## EXERCISE INSTRUCTIONS
Among the entries below, find the lines holding "resetWith" and copy them.

[Saved data entries]
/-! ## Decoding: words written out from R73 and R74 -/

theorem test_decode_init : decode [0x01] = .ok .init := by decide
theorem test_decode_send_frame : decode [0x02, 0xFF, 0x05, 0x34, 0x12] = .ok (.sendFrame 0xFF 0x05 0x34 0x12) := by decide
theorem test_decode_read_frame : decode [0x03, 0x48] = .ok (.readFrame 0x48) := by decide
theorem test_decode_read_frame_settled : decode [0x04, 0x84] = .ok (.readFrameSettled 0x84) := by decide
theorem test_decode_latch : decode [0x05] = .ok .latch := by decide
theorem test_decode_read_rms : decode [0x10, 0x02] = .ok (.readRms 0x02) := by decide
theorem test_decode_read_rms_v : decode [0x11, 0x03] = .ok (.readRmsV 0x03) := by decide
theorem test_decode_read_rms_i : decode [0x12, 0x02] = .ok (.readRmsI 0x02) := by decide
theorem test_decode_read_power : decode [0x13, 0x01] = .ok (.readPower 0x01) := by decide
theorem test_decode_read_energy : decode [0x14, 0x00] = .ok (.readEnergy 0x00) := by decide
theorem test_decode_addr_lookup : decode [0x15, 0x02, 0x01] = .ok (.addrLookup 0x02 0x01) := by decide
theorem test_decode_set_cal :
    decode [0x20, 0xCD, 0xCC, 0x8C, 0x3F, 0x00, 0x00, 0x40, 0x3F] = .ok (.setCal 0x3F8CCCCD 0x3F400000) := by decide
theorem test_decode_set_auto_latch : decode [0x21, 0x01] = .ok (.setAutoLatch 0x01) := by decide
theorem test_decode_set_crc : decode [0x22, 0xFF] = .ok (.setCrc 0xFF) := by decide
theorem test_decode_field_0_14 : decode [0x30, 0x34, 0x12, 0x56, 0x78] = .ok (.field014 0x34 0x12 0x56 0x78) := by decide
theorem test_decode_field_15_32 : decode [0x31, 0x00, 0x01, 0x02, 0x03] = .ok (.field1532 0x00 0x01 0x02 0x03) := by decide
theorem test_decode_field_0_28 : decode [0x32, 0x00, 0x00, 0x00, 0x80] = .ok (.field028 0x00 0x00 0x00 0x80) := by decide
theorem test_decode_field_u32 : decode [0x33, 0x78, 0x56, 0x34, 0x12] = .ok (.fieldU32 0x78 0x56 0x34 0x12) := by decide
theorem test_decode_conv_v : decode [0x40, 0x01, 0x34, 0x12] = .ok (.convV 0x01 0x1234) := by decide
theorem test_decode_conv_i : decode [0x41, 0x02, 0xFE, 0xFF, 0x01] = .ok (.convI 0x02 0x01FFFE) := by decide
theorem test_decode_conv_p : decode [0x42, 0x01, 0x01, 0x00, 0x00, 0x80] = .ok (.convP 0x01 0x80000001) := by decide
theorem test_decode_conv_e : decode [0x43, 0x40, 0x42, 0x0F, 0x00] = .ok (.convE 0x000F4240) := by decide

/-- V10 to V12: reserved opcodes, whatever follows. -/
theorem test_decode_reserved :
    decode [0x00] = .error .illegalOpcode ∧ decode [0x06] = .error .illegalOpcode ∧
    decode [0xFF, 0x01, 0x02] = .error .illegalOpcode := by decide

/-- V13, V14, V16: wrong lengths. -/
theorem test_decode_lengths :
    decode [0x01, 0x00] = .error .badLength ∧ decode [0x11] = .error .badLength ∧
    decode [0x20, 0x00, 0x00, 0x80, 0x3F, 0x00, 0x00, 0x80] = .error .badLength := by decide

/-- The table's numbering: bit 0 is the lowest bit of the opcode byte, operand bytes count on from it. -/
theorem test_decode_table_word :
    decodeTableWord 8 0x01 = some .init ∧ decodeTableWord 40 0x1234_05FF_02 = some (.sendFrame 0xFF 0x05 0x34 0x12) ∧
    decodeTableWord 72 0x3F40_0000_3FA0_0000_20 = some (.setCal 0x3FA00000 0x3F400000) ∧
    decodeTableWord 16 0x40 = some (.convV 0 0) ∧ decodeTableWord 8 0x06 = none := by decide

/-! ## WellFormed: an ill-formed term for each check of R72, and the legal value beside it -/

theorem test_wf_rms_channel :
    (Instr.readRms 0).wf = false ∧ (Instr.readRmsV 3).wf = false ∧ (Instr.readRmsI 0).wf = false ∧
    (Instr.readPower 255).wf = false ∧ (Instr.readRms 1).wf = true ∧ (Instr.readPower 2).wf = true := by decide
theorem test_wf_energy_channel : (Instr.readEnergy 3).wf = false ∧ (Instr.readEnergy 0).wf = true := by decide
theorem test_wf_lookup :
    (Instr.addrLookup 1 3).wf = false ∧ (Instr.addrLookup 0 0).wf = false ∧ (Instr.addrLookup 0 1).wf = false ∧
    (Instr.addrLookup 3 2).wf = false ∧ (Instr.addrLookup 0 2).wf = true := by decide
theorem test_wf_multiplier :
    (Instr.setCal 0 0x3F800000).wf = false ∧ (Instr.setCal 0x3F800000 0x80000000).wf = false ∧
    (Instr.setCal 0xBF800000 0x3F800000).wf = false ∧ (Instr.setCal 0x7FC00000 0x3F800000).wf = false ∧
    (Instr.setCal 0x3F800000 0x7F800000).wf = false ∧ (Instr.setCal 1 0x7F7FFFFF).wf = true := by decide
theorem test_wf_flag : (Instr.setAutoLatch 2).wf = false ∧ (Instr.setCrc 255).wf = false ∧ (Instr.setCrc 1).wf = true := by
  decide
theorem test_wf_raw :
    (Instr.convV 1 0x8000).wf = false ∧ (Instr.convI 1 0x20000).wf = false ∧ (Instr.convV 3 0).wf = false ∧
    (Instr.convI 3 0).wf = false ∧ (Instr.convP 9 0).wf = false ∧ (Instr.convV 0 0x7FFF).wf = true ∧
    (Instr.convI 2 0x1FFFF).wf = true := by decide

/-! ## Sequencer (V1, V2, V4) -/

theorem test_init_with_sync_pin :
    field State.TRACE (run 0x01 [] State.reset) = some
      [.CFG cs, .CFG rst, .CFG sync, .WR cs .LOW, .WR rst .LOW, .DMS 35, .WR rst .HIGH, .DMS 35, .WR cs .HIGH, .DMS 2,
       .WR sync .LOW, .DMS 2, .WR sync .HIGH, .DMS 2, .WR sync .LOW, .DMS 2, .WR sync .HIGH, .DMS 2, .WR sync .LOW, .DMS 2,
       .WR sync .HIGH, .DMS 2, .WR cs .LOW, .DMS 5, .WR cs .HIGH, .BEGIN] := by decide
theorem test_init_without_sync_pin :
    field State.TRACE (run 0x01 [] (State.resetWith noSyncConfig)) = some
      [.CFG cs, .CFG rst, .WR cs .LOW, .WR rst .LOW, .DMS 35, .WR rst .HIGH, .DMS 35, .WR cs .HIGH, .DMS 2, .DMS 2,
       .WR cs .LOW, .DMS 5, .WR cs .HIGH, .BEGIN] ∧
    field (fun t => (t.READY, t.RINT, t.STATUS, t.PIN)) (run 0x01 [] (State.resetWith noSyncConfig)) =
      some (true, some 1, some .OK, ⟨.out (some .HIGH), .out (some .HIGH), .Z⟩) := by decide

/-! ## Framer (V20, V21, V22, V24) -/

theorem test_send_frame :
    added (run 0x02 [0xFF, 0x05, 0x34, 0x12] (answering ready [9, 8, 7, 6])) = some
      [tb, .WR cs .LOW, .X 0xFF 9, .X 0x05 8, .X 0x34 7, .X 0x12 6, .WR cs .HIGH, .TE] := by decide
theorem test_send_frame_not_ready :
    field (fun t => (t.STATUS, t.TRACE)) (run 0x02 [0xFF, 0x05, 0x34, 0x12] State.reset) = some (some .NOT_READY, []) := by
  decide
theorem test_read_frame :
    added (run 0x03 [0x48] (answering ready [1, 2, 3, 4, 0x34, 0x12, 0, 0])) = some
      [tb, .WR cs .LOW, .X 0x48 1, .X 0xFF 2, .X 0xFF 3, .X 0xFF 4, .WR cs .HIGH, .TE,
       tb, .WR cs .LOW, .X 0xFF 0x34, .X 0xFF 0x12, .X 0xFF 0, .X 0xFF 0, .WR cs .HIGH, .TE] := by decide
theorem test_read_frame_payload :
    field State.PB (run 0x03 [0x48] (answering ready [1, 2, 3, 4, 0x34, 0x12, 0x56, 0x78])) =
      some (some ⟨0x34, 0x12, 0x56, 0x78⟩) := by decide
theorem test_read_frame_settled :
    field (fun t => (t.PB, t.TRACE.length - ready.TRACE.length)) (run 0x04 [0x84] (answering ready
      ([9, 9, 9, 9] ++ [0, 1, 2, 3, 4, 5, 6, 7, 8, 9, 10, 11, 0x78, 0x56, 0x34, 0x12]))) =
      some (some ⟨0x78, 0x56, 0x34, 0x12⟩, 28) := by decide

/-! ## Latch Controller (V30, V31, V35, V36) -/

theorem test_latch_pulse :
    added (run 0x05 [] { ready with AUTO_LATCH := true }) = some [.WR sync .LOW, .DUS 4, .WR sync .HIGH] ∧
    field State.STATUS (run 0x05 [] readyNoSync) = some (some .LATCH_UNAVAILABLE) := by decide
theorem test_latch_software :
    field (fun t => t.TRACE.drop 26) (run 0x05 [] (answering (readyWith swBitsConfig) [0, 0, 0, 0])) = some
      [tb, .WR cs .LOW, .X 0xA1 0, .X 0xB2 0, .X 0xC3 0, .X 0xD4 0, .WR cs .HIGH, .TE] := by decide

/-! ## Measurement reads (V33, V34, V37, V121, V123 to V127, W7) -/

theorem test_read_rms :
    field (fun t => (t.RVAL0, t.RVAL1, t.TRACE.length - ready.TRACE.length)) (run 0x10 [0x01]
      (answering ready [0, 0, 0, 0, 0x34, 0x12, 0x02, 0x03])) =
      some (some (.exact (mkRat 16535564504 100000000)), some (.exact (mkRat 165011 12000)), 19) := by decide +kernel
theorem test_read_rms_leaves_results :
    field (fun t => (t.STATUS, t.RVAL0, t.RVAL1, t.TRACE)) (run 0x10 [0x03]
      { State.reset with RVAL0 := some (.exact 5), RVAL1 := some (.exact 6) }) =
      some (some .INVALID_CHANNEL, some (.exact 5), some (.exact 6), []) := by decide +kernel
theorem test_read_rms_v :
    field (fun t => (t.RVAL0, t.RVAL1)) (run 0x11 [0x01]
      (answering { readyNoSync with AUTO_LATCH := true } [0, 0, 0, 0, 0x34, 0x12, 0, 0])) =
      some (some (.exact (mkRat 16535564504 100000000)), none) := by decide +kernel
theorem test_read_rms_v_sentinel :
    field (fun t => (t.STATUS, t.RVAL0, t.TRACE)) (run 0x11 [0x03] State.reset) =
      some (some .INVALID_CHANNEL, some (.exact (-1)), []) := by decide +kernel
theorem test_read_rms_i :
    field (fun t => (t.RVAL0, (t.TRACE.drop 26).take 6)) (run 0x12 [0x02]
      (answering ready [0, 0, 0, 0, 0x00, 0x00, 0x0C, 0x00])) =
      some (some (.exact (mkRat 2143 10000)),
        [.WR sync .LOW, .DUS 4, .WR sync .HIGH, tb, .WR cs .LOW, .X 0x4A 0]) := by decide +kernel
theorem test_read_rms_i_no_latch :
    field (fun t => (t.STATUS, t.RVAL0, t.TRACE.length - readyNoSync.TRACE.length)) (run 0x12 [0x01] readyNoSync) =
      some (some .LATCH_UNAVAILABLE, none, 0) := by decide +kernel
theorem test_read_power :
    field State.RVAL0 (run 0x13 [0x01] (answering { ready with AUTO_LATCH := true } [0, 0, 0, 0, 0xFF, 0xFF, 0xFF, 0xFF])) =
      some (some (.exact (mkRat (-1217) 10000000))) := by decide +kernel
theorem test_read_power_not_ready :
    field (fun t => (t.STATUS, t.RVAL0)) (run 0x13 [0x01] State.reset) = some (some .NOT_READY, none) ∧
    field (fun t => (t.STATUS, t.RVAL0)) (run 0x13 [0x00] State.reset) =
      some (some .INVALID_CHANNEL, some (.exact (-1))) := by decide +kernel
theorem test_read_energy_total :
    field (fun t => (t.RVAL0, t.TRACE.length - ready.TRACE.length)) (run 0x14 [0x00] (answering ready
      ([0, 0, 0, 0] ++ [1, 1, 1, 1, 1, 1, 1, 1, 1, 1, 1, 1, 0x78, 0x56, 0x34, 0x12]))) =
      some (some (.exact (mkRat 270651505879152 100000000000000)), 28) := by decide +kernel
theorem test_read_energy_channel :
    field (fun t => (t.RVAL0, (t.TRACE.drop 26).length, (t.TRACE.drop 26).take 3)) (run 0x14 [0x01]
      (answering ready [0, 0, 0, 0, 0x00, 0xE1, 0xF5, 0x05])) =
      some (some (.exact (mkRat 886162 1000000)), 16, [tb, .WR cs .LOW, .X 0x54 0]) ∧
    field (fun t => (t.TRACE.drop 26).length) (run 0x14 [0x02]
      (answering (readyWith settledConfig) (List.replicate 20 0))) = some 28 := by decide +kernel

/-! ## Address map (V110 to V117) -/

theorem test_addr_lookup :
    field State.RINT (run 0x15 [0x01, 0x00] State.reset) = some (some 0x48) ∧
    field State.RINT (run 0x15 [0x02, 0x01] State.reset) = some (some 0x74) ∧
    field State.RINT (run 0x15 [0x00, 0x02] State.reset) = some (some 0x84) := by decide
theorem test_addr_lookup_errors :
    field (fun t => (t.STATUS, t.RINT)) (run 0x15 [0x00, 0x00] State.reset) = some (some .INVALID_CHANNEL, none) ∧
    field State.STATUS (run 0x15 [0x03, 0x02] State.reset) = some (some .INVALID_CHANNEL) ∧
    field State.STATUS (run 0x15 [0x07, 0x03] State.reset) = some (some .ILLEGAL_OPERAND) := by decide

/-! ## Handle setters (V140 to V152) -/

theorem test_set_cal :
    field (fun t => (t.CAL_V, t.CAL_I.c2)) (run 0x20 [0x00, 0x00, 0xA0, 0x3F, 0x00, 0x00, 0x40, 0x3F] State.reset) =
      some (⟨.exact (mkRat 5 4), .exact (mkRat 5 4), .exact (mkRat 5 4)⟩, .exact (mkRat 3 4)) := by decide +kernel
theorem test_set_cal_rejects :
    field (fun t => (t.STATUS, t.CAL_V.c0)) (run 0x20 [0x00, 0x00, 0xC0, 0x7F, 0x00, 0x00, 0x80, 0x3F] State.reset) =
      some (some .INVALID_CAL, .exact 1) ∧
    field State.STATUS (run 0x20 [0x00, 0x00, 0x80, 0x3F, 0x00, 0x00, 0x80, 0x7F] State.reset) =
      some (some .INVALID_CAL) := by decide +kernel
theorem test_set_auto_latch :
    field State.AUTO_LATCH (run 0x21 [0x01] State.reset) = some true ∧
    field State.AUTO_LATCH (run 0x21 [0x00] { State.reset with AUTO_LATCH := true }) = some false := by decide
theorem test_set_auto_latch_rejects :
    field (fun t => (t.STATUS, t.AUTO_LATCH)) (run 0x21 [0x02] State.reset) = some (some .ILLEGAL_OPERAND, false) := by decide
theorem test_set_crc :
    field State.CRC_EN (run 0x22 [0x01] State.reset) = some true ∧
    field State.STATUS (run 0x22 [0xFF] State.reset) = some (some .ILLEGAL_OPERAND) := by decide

## COMPLETED EXERCISE
    field State.TRACE (run 0x01 [] (State.resetWith noSyncConfig)) = some
    field (fun t => (t.READY, t.RINT, t.STATUS, t.PIN)) (run 0x01 [] (State.resetWith noSyncConfig)) =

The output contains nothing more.